### Problem statement:
Return every line of the listing that includes the string "panSpareLow".

### Provided records:
/-- The configuration fields (CFG-B and CFG-T) of the CLK block. -/
def ClkCell.isCfg : ClkCell → Bool
  | .xoFreq | .hardPpb | .softPpb | .persist | .agree | .wtrS | .monEn | .refFreq | .slope | .home | .bw
  | .dpllMode | .prio | .holdAvgS | .ppsEn | .ppsTb | .ppsWidth | .ppsSlewLim | .ppsOfs | .squelch | .freq1
  | .freq0 => true
  | _ => false

/-- The configuration fields (CFG-B and CFG-T) of the TIM block. -/
def TimCell.isCfg : TimCell → Bool
  | .setNs | .setSecLo | .setSecHi | .src | .osmcCarrier | .stepEn | .freqLim | .kp | .ki | .sampTmoS
  | .lockNs | .stepUs | .ppsDelay | .hostofs | .trigMode | .trigTb | .trigWidth | .trigPeriod | .trigTgtNs
  | .trigTgtSecLo | .trigTgtSecHi | .tsTb | .tcMode => true
  | _ => false

/-- The configuration fields (CFG-B and CFG-T) of the MON block. -/
def MonCell.isCfg : MonCell → Bool
  | .syncMask | .seqLen | .monEn | .fEn | .fDcFreeze | .fDcEn | .fDcK | .fOrder | .fCh | .fDecimM1 | .fIshift
  | .fCshift => true
  | _ => false

/-- The configuration fields (CFG-B and CFG-T) of the BIAS block. -/
def BiasCell.isCfg : BiasCell → Bool
  | .wrapAuto | .biasSrc | .biasEn | .lOrder | .lDecimM1 | .biasTmo | .phaseAcqMs | .resetSlew | .wrapMv
  | .toneHz | .ditherMv | .pol | .refPhase | .ptKi | .lockThr | .initMv | .vpiMv => true
  | _ => false

/-- The configuration fields (CFG-B and CFG-T) of the CAL block. -/
def CalCell.isCfg : CalCell → Bool
  | .calTol | .navgLog2 | .slotMask | .calrefUv | .sliceMs | .tolGain | .tolOfs | .tolSkew | .bgEn => true
  | _ => false

/-- The configuration fields (CFG-B and CFG-T) of the PWR block. -/
def PwrCell.isCfg : PwrCell → Bool
  | .ksDrainMs => true
  | _ => false

/-- The configuration fields (CFG-B and CFG-T) of the TRC block. -/
def TrcCell.isCfg : TrcCell → Bool
  | .trcK | .trcMode | .tagCw | .tagRx | .tagTx | .trcEn => true
  | _ => false

/-- The configuration fields (CFG-B and CFG-T) of the INJ block. -/
def InjCell.isCfg : InjCell → Bool
  | .testEnable | .uType | .uMode | .uPath | .uTarget | .uParam => true
  | _ => false

/-- The configuration fields (CFG-B and CFG-T) of the CRC block. -/
def CrcCell.isCfg : CrcCell → Bool
  | .poly | .init | .xorout | .widthM1 | .refin | .refout | .space | .crcDie | .addr | .len => true
  | _ => false

/-- The configuration fields (CFG-B and CFG-T) of the TEL block. -/
def TelCell.isCfg : TelCell → Bool
  | .telBase | .periodMs | .sizeLog2 | .sign | .kind => true
  | _ => false

/-- The cells that hold configuration: CFG-B and CFG-T fields, alarm masks and window words. -/
def Cell.isCfg : Cell → Bool
  | .tkt c => c.isCfg
  | .chn c => c.isCfg
  | .lt c => c.isCfg
  | .las c => c.isCfg
  | .lr c => c.isCfg
  | .fec c => c.isCfg
  | .ct c => c.isCfg
  | .tdm c => c.isCfg
  | .pel c => c.isCfg
  | .der c => c.isCfg
  | .hl c => c.isCfg
  | .qs c => c.isCfg
  | .pan c => c.isCfg
  | .crr c => c.isCfg
  | .sbg c => c.isCfg
  | .svc c => c.isCfg
  | .ao c => c.isCfg
  | .cry c => c.isCfg
  | .bell c => c.isCfg
  | .clk c => c.isCfg
  | .tim c => c.isCfg
  | .mon c => c.isCfg
  | .bias c => c.isCfg
  | .cal c => c.isCfg
  | .pwr c => c.isCfg
  | .trc c => c.isCfg
  | .inj c => c.isCfg
  | .crc c => c.isCfg
  | .tel c => c.isCfg
  | .mask _ | .win _ | .winNew _ | .winDirty _ => true
  | _ => false

/-- The bits of a carrier die (its live bits read 0 while the carrier is not AWAKE, R430). -/
def Alm.onDie : Alm → Bool
  | .chnClkLoss | .chnPeerMismatch | .chnLaneSpared | .chnDown | .spokeLost | .ltTxcalFail | .ltDacClipHi
  | .ltTxDown | .lrRxcalFail | .lrAcqFailed | .lrQualLow | .lrCdNearLimit | .lrRxPwrLow | .lrAdcOverload
  | .lrAdcClipHi | .lrCycleSlip | .lrEqSlip | .lrSyncLoss | .lrLoLost | .lrLos | .lrRxDown | .fecBipOnly
  | .fecUncorr | .fecLdpcFail | .fecLockLoss | .fecSd | .fecSf | .ctCtnAny | .ctBondSkewExc | .ctLmfnErr
  | .ctSmBdiRx | .ctSmTim | .ctOof | .ctLof | .ctnSf | .ctnAisRx | .ctnLckRx | .ctnOciRx | .ctnLof
  | .ctnPmTim | .ctnPmDeg | .ctnPmBdiRx | .ctnPtMismatch | .ctnGmpErr | .ctnGapMiss | .tdmHistLost
  | .tdmDiffExcess | .tdmApsFop | .tdmSwitched | .tdmRealign | .crySealFail | .cryReplay | .cryCryptoHold
  | .cryKeyUnknown | .cryRekeyLate | .pelLate | .pelWalkExc | .pelSuspended | .pelNbLost | .derArmFail
  | .derSplit | .derRollback | .derAis | .derMissed | .hllPrbsErr | .hllMarginLow | .hllIdleExitFail
  | .hllStepFail | .hllNegFail | .hllLol | .hllLos | .hlpCtAbort | .hlpHostMacctl | .hlpRfRx | .hlpLfRx
  | .hlpFecDegrade | .hlpFecUncorr | .hlpAlignLoss | .hlpLinkDown | .qsDrainDisc | .qsBrakeOn
  | .qsGateCycleCut | .qsGateDrop | .qsClsNoRoom | .qsQFullDrop | .qsStageOvf | .panRetireDrop | .panTrackOvf
  | .panMigUrgent | .panXtsFault | .panWalkFault | .panScrubSlow | .panSpareEmpty | .panSpareLow
  | .panHardFault | .panUe | .panDown | .crrPcie | .crrAbort | .crrHalt | .cryHoldAny | .cryCtxAny | .trcFull
  | .injInjected | .telOvf => true
  | _ => false

/-- The bits of a LAS port or a Lantern slot block: reported at carrier level with that index (R36, R94). -/
def Alm.onSlot : Alm → Bool
  | .lasWarn | .lasLow | .lasFault | .bellTxBlocked | .bellPeerChange | .bellGaspRx | .bellDiscFail | .monOvr
  | .biasStartFail | .biasRail | .biasCalFail | .biasWrap | .biasNearRail | .biasOutFault | .biasUnlock => true
  | _ => false

/-- The bits of a container entry of CT_CTN or TDM_CTN. -/
def Alm.inCtn : Alm → Bool
  | .ctnSf | .ctnAisRx | .ctnLckRx | .ctnOciRx | .ctnLof | .ctnPmTim | .ctnPmDeg | .ctnPmBdiRx
  | .ctnPtMismatch | .ctnGmpErr | .ctnGapMiss | .tdmHistLost | .tdmDiffExcess | .tdmApsFop | .tdmSwitched
  | .tdmRealign => true
  | _ => false

/-- The bits of an entry of CRY_CTX. -/
def Alm.inCtx : Alm → Bool
  | .crySealFail | .cryReplay | .cryCryptoHold | .cryKeyUnknown | .cryRekeyLate => true
  | _ => false

/-- The bit of `ALM_DIE_SUM` that stands for the block of an alarm of a carrier die (R440); 0: none. -/
def Alm.sumBit : Alm → Nat
  | .chnClkLoss | .chnPeerMismatch | .chnLaneSpared | .chnDown | .spokeLost => 13
  | .ltTxcalFail | .ltDacClipHi | .ltTxDown => 5
  | .lrRxcalFail | .lrAcqFailed | .lrQualLow | .lrCdNearLimit | .lrRxPwrLow | .lrAdcOverload | .lrAdcClipHi
  | .lrCycleSlip | .lrEqSlip | .lrSyncLoss | .lrLoLost | .lrLos | .lrRxDown => 6
  | .fecBipOnly | .fecUncorr | .fecLdpcFail | .fecLockLoss | .fecSd | .fecSf => 7
  | .ctCtnAny | .ctBondSkewExc | .ctLmfnErr | .ctSmBdiRx | .ctSmTim | .ctOof | .ctLof | .ctnSf | .ctnAisRx
  | .ctnLckRx | .ctnOciRx | .ctnLof | .ctnPmTim | .ctnPmDeg | .ctnPmBdiRx | .ctnPtMismatch | .ctnGmpErr
  | .ctnGapMiss | .tdmHistLost | .tdmDiffExcess | .tdmApsFop | .tdmSwitched | .tdmRealign => 4
  | .crySealFail | .cryReplay | .cryCryptoHold | .cryKeyUnknown | .cryRekeyLate | .cryHoldAny | .cryCtxAny => 10
  | .pelLate | .pelWalkExc | .pelSuspended | .pelNbLost => 8
  | .derArmFail | .derSplit | .derRollback | .derAis | .derMissed => 9
  | .hllPrbsErr | .hllMarginLow | .hllIdleExitFail | .hllStepFail | .hllNegFail | .hllLol | .hllLos => 1
  | .hlpCtAbort | .hlpHostMacctl | .hlpRfRx | .hlpLfRx | .hlpFecDegrade | .hlpFecUncorr | .hlpAlignLoss
  | .hlpLinkDown => 2
  | .qsDrainDisc | .qsBrakeOn | .qsGateCycleCut | .qsGateDrop | .qsClsNoRoom | .qsQFullDrop | .qsStageOvf => 3
  | .panRetireDrop | .panTrackOvf | .panMigUrgent | .panXtsFault | .panWalkFault | .panScrubSlow
  | .panSpareEmpty | .panSpareLow | .panHardFault | .panUe | .panDown => 11
  | .crrPcie | .crrAbort | .crrHalt => 12
  | .trcFull => 14
  | .injInjected => 15
  | _ => 0

/-- The bit number of an alarm in its registers. -/
def Alm.bitNo : Alm → Nat
  | .bootCrcMismatch | .chnDown | .spokeLost | .ltTxDown | .lasFault | .lrRxDown | .fecSf | .ctLof | .ctnSf
  | .tdmHistLost | .crySealFail | .pelNbLost | .derMissed | .hllLos | .hlpLinkDown | .qsStageOvf | .panDown
  | .crrHalt | .sbgEntropyFail | .aoTamperVolt | .pgVddCore | .cryCtxAny | .bellDiscFail | .clkAFreewheel
  | .timTbHold | .monOvr | .biasUnlock | .calConvFail | .trcFull | .injInjected | .telOvf => 0
  | .bootFallback | .chnLaneSpared | .ltDacClipHi | .lasLow | .lrLos | .fecSd | .ctOof | .ctnAisRx
  | .tdmDiffExcess | .cryReplay | .pelSuspended | .derAis | .hllLol | .hlpAlignLoss | .qsQFullDrop | .panUe
  | .crrAbort | .sbgPeerAuthFail | .aoTamperClk | .pgVddSrds | .cryHoldAny | .bellGaspRx | .clkASwitch
  | .timTbStep | .biasOutFault | .calConvNoSpare => 1
  | .bootSlowFlash | .chnPeerMismatch | .ltTxcalFail | .lasWarn | .lrLoLost | .fecLockLoss | .ctSmTim
  | .ctnLckRx | .tdmApsFop | .cryCryptoHold | .pelWalkExc | .derRollback | .hllNegFail | .hlpFecUncorr
  | .qsClsNoRoom | .panHardFault | .crrPcie | .sbgTrustRevokedPeer | .aoTamperTemp | .pgVddhSrds
  | .bellPeerChange | .clkBFreewheel | .timTrigLate | .biasNearRail | .calConvReject => 2
  | .bootJournalInvalid | .chnClkLoss | .lrSyncLoss | .fecLdpcFail | .ctSmBdiRx | .ctnOciRx | .tdmSwitched
  | .cryKeyUnknown | .pelLate | .derSplit | .hllStepFail | .hlpFecDegrade | .qsGateDrop | .panSpareLow
  | .sbgWrapFail | .aoTamperMesh | .pgVddConv | .bellTxBlocked | .clkBSwitch | .timTcUnsync | .biasWrap
  | .calConvStale => 3
  | .bootRestarted | .lrEqSlip | .fecUncorr | .ctLmfnErr | .ctnLof | .tdmRealign | .cryRekeyLate
  | .derArmFail | .hllIdleExitFail | .hlpLfRx | .qsGateCycleCut | .panSpareEmpty | .sbgCryptoHoldAny
  | .pgVddhConv | .clkRefDisq | .timPathChange | .biasCalFail | .calSyscalFail => 4
  | .bootFlashHeld | .lrCycleSlip | .fecBipOnly | .ctBondSkewExc | .ctnPmTim | .hllMarginLow | .hlpRfRx
  | .qsBrakeOn | .panScrubSlow | .sbgSvcFault | .pgVddPan | .clkRefSoft | .biasRail => 5
  | .lrAdcClipHi | .ctCtnAny | .ctnPmDeg | .hllPrbsErr | .hlpHostMacctl | .qsDrainDisc | .panWalkFault
  | .sbgKchTagFail | .pgVddqPan | .clkXoLoss | .biasStartFail => 6
  | .lrAdcOverload | .ctnPmBdiRx | .hlpCtAbort | .panXtsFault | .pgVddOe | .clkXoSuspect => 7
  | .lrRxPwrLow | .ctnPtMismatch | .panMigUrgent | .pgVio | .clkPpsSlew => 8
  | .lrCdNearLimit | .ctnGmpErr | .panTrackOvf | .pgVhvp => 9
  | .lrQualLow | .ctnGapMiss | .panRetireDrop | .pgVhvn => 10
  | .lrAcqFailed => 11
  | .lrRxcalFail => 12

### Solution:
  | .panMigUrgent | .panXtsFault | .panWalkFault | .panScrubSlow | .panSpareEmpty | .panSpareLow
  | .panSpareEmpty | .panSpareLow | .panHardFault | .panUe | .panDown => 11
  | .cryKeyUnknown | .pelLate | .derSplit | .hllStepFail | .hlpFecDegrade | .qsGateDrop | .panSpareLow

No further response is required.